Information supplied =>

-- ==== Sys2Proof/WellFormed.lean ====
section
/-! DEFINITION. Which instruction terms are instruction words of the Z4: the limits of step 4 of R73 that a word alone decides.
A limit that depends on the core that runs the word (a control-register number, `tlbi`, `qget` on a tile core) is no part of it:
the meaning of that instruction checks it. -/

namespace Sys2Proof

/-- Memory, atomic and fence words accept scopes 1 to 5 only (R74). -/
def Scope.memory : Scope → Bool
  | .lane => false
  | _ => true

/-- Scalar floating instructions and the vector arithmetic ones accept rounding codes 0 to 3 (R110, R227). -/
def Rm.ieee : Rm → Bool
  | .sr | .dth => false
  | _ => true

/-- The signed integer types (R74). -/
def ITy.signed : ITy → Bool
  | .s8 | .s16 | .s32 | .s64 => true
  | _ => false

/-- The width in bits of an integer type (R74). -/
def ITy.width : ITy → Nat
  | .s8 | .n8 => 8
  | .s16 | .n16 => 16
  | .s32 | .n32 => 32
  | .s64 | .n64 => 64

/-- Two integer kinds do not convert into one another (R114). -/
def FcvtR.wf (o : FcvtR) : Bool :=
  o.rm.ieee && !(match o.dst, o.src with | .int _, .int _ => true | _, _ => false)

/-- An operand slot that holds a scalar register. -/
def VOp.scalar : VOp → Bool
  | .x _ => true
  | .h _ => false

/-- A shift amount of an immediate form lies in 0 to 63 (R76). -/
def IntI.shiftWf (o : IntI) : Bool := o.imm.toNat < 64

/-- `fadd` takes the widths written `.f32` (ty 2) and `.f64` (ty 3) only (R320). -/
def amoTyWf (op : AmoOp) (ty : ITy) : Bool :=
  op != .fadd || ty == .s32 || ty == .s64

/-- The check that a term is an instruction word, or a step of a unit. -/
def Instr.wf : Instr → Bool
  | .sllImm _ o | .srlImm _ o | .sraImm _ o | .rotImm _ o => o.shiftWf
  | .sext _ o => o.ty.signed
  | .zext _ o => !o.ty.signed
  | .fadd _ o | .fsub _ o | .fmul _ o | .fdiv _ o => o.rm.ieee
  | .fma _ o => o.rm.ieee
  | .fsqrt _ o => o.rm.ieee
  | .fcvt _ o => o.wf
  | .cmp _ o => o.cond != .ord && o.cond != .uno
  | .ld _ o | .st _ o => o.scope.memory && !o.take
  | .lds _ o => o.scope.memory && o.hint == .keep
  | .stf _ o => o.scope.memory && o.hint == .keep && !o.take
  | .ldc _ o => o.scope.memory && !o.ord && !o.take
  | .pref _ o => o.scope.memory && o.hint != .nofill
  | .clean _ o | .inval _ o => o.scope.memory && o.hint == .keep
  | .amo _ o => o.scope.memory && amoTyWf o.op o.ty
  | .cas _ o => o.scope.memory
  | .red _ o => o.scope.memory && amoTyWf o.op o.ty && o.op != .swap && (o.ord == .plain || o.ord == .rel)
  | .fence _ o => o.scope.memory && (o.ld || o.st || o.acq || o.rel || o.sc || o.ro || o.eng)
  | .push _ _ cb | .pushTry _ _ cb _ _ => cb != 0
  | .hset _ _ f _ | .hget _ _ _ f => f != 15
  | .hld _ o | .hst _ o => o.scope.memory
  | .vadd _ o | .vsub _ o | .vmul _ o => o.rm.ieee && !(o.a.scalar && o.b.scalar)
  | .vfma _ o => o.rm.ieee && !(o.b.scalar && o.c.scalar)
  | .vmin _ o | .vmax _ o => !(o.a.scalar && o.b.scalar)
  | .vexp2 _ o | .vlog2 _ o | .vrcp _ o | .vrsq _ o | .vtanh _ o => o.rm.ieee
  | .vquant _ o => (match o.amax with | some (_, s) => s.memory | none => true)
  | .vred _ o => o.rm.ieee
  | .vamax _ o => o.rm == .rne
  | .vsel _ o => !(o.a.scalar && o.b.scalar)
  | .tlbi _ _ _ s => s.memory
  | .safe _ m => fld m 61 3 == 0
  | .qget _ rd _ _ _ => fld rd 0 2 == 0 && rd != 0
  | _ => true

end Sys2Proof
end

Exercise details => Transcribe the full listing above without leaving anything out.

Response area =>
-- ==== Sys2Proof/WellFormed.lean ====
section
/-! DEFINITION. Which instruction terms are instruction words of the Z4: the limits of step 4 of R73 that a word alone decides.
A limit that depends on the core that runs the word (a control-register number, `tlbi`, `qget` on a tile core) is no part of it:
the meaning of that instruction checks it. -/

namespace Sys2Proof

/-- Memory, atomic and fence words accept scopes 1 to 5 only (R74). -/
def Scope.memory : Scope → Bool
  | .lane => false
  | _ => true

/-- Scalar floating instructions and the vector arithmetic ones accept rounding codes 0 to 3 (R110, R227). -/
def Rm.ieee : Rm → Bool
  | .sr | .dth => false
  | _ => true

/-- The signed integer types (R74). -/
def ITy.signed : ITy → Bool
  | .s8 | .s16 | .s32 | .s64 => true
  | _ => false

/-- The width in bits of an integer type (R74). -/
def ITy.width : ITy → Nat
  | .s8 | .n8 => 8
  | .s16 | .n16 => 16
  | .s32 | .n32 => 32
  | .s64 | .n64 => 64

/-- Two integer kinds do not convert into one another (R114). -/
def FcvtR.wf (o : FcvtR) : Bool :=
  o.rm.ieee && !(match o.dst, o.src with | .int _, .int _ => true | _, _ => false)

/-- An operand slot that holds a scalar register. -/
def VOp.scalar : VOp → Bool
  | .x _ => true
  | .h _ => false

/-- A shift amount of an immediate form lies in 0 to 63 (R76). -/
def IntI.shiftWf (o : IntI) : Bool := o.imm.toNat < 64

/-- `fadd` takes the widths written `.f32` (ty 2) and `.f64` (ty 3) only (R320). -/
def amoTyWf (op : AmoOp) (ty : ITy) : Bool :=
  op != .fadd || ty == .s32 || ty == .s64

/-- The check that a term is an instruction word, or a step of a unit. -/
def Instr.wf : Instr → Bool
  | .sllImm _ o | .srlImm _ o | .sraImm _ o | .rotImm _ o => o.shiftWf
  | .sext _ o => o.ty.signed
  | .zext _ o => !o.ty.signed
  | .fadd _ o | .fsub _ o | .fmul _ o | .fdiv _ o => o.rm.ieee
  | .fma _ o => o.rm.ieee
  | .fsqrt _ o => o.rm.ieee
  | .fcvt _ o => o.wf
  | .cmp _ o => o.cond != .ord && o.cond != .uno
  | .ld _ o | .st _ o => o.scope.memory && !o.take
  | .lds _ o => o.scope.memory && o.hint == .keep
  | .stf _ o => o.scope.memory && o.hint == .keep && !o.take
  | .ldc _ o => o.scope.memory && !o.ord && !o.take
  | .pref _ o => o.scope.memory && o.hint != .nofill
  | .clean _ o | .inval _ o => o.scope.memory && o.hint == .keep
  | .amo _ o => o.scope.memory && amoTyWf o.op o.ty
  | .cas _ o => o.scope.memory
  | .red _ o => o.scope.memory && amoTyWf o.op o.ty && o.op != .swap && (o.ord == .plain || o.ord == .rel)
  | .fence _ o => o.scope.memory && (o.ld || o.st || o.acq || o.rel || o.sc || o.ro || o.eng)
  | .push _ _ cb | .pushTry _ _ cb _ _ => cb != 0
  | .hset _ _ f _ | .hget _ _ _ f => f != 15
  | .hld _ o | .hst _ o => o.scope.memory
  | .vadd _ o | .vsub _ o | .vmul _ o => o.rm.ieee && !(o.a.scalar && o.b.scalar)
  | .vfma _ o => o.rm.ieee && !(o.b.scalar && o.c.scalar)
  | .vmin _ o | .vmax _ o => !(o.a.scalar && o.b.scalar)
  | .vexp2 _ o | .vlog2 _ o | .vrcp _ o | .vrsq _ o | .vtanh _ o => o.rm.ieee
  | .vquant _ o => (match o.amax with | some (_, s) => s.memory | none => true)
  | .vred _ o => o.rm.ieee
  | .vamax _ o => o.rm == .rne
  | .vsel _ o => !(o.a.scalar && o.b.scalar)
  | .tlbi _ _ _ s => s.memory
  | .safe _ m => fld m 61 3 == 0
  | .qget _ rd _ _ _ => fld rd 0 2 == 0 && rd != 0
  | _ => true

end Sys2Proof
end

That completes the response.